Many artists know that it can take decades to become an overnight success. Lubaina Himid, the 64-year-old British artist, knows this even better than most.
For more than 30 years, the Tanzania-born, UK-based artist has been a quiet but consistent presence in UK regional galleries and collections. But over the past five years, she has gained a much more high-wattage kind of visibility, appearing in major international biennials and landing solo museum exhibitions at an increasingly rapid clip. Last year, she became the oldest person and the first black woman to win the Turner Prize.
Himid remains a relatively unknown quantity for most US audiences—but that won’t be the case for long. Next summer, artnet News has learned, Himid will make her US museum debut with a solo show at the New Museum in New York.
At Art Basel, the toniest of art fairs that opened to VIPs in Switzerland today, the London gallery Hollybush Gardens has dedicated its entire stand to Himid. And her work is selling briskly. By mid-afternoon on Tuesday, eight of 10 works from an ongoing series of painted pages from the Guardian newspaper had sold for £6,000 each; a portrait painted on the underside of an antique drawer sold for £30,000 to a private collector; and a brand new, brightly colored painting priced at £110,000 was on hold for an international museum. Only a small handful of works remained available.

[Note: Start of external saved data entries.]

-- ==== Sys2Proof/Config.lean ====
section
/-!
DEFINITION. The values the manual leaves open, as constants without a body. No proof can use a value of any of them.
-/
namespace Sys2Proof.Config

/-- The firmware verification keys of the boot ROM, by SIG_KEY_INDEX, byte by byte (R472). -/
opaque firmwareKeyByte : Nat → Nat → Byte

/-- Random bytes of the security block (nonces, ephemeral and data keys): a draw number and a place. -/
opaque randomByte : Nat → Nat → Byte

/-- READY_HINT_US of a HELD answer, an estimate that binds nothing (R253). -/
opaque readyHint : Nat → Nat

/-- RETRY_AFTER_US of a THROTTLED answer for the ledger, an estimate (R263). -/
opaque retryAfter : Nat → Nat

/-- Whether a tamper-loop reading between the two stated bands is judged open (R54). -/
opaque tamperBand : Nat → Bool

/-- Whether an SVC_EN level of 80 ms to less than 100 ms is judged ignored (R56). -/
opaque svcEnBand : Nat → Bool

/-- The index pages that have changed when a checkpoint begins at a WRITE_SEQ (R388): the manual gives index pages no layout. -/
opaque indexPages : Nat → Nat

/-- Bytes of the last staging line of an extent beyond its data, by their place in the line (R21). -/
opaque lineFiller : Nat → Byte

/-- Bytes of a page that hold neither an extent nor parity, and those that pad an area to 16 bytes, by their place (R455). -/
opaque pageFiller : Nat → Byte

/-- The header of an extent of a tenant, a key and a version: the manual gives it no layout (R381). -/
opaque extentHeader : Nat → Bytes → Nat → Bytes

/-- The hash-front hash of a tenant and key, which no chapter defines (R379). -/
opaque keyHash : Nat → Bytes → Nat

/-- The IV under which a key is wrapped in flash, by its place among the wrapped keys and the key itself: R448 names AES-256-GCM
and gives no IV. -/
opaque wrapIv : Nat → Bytes → Bytes

/-- Erase counts of the blocks that index and journal take, after a checkpoint at a WRITE_SEQ: their places are in no chapter
(R365). -/
opaque indexErases : Nat → Nat → Nat

/-- The blocks that index and journal take after a checkpoint at a WRITE_SEQ; Table 14-2 bounds them (R348). -/
opaque indexBlocks : Nat → Nat

/-- What a vendor debug instruction shifts out on TDO (R57). -/
opaque debugShift : Nat → Bool

/-- The gains and the trim of a regulator channel in a gain region: channel, region, coefficient (R427). -/
opaque regulatorGain : Nat → Nat → Nat → Int

/-- By how much the drive changes its rate for an offset of 1 ms or less, in parts per billion beyond the first: a draw number (R179). -/
opaque servoPpb : Nat → Nat

/-- TR_ERROR of a status that Table 11-8 does not map, where a set keeps its image (R286, R291): a draw number. -/
opaque ly1Error : Nat → Nat

/-- What an instruction-register value selects in the TAP: 0 BYPASS, 1 IDCODE, 2 SAMPLE/PRELOAD, 3 EXTEST, others a vendor
debug instruction (R57 names them, the encodings are in no chapter). -/
opaque tapDecode : Nat → Nat

/-- Bit `k` of the identification register. -/
opaque idcodeBit : Nat → Bool

/-- Length of the TAP's instruction register, and of its boundary register. -/
opaque irLength : Nat
/-- Number of boundary cells. -/
opaque boundaryLength : Nat

/-- The level that boundary cell `k` captures: a draw number and a cell. -/
opaque boundaryCell : Nat → Nat → Bool

/-- The boundary cell that drives a contact of row A while EXTEST is selected, if one does (R57: the BSDL file is in no chapter). -/
opaque boundaryOf : Nat → Option Nat

end Sys2Proof.Config
end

Not bad for an artist who, according to the gallery, did not have consistent commercial representation until 2013. “She didn’t really have a pricing structure when we started representing her,” Hollybush Gardens’s director Lisa Panting told artnet News. A painting of similar size to the one at Art Basel would have gone for around £40,000 when Himid first started working with the gallery.
Now, she has solo shows at the Baltic Centre for Contemporary Art in the UK (through October 28) and the MRAC museum for contemporary art in France (through September 16). She also has work in the Berlin Biennale (through September 9) and next year’s Sharjah Biennial.
Though her prices have risen considerably over the past five years, her market hasn’t quite caught up to her growing stature—yet. Without any competing representation, the gallery has opted to keep her work affordable in order to attract institutional buyers. (Panting estimates around 70 percent of her works end up with museums.) “What often happens when an artist gets US representation is galleries will say, ‘These prices are too cheap,’” Panting notes, “but then it becomes hard for institutions.” This dynamic, however, is unlikely to remain the case for long.
The gallery discovered Himid’s work only a few years ago, when Panting was doing research on British art of the 1980s and kept coming across her name. She looked up Himid’s website, found her email address, and sent her a note asking to visit her studio in Preston, more than four hours’ drive northeast of London. The day after the visit, she asked Himid if she would open the gallery’s new space in Clerkenwell.
Himid’s work is wily: It draws you in with bright, saturated colors and graphic, easy-on-the-eyes forms that reflect her training in theater design. But take a closer look—that’s when she twists the knife, revealing uncomfortable truths and biases in art history, politics, and visual culture.
From 2007 to 2017, Himid collected and painted pages from the Guardian to highlight subtle (and sometimes not so subtle) media racism. The liberal paper “has this extraordinary habit of placing negative texts, about something else entirely, next to images of black people,” she said last year. A front-page story about gang violence, for example, is juxtaposed with a photograph and essay about African midwives, while an article about three professional football-playing brothers from Samoa bears the woefully dehumanizing headline, “What has six arms, six legs, and weighs 340kg? The Tuilagi clan go head to head in Europe.”
With a busy slate of projects and a long list of admirers, Himid has wasted no time using her newfound stature to help elevate others she says have been unfairly overlooked. “I know quite a lot of people she’s directly given funds to to support exhibitions,” Panting adds. She has also encouraged curators organizing her shows to include other local black artists in educational programs and talks.
“The Turner Prize changed all sorts of things,” Himid said in an interview with the New York Times earlier this year. “Now, if I say I want something, people try and do it for me, and that’s never happened to me in the whole of my life.”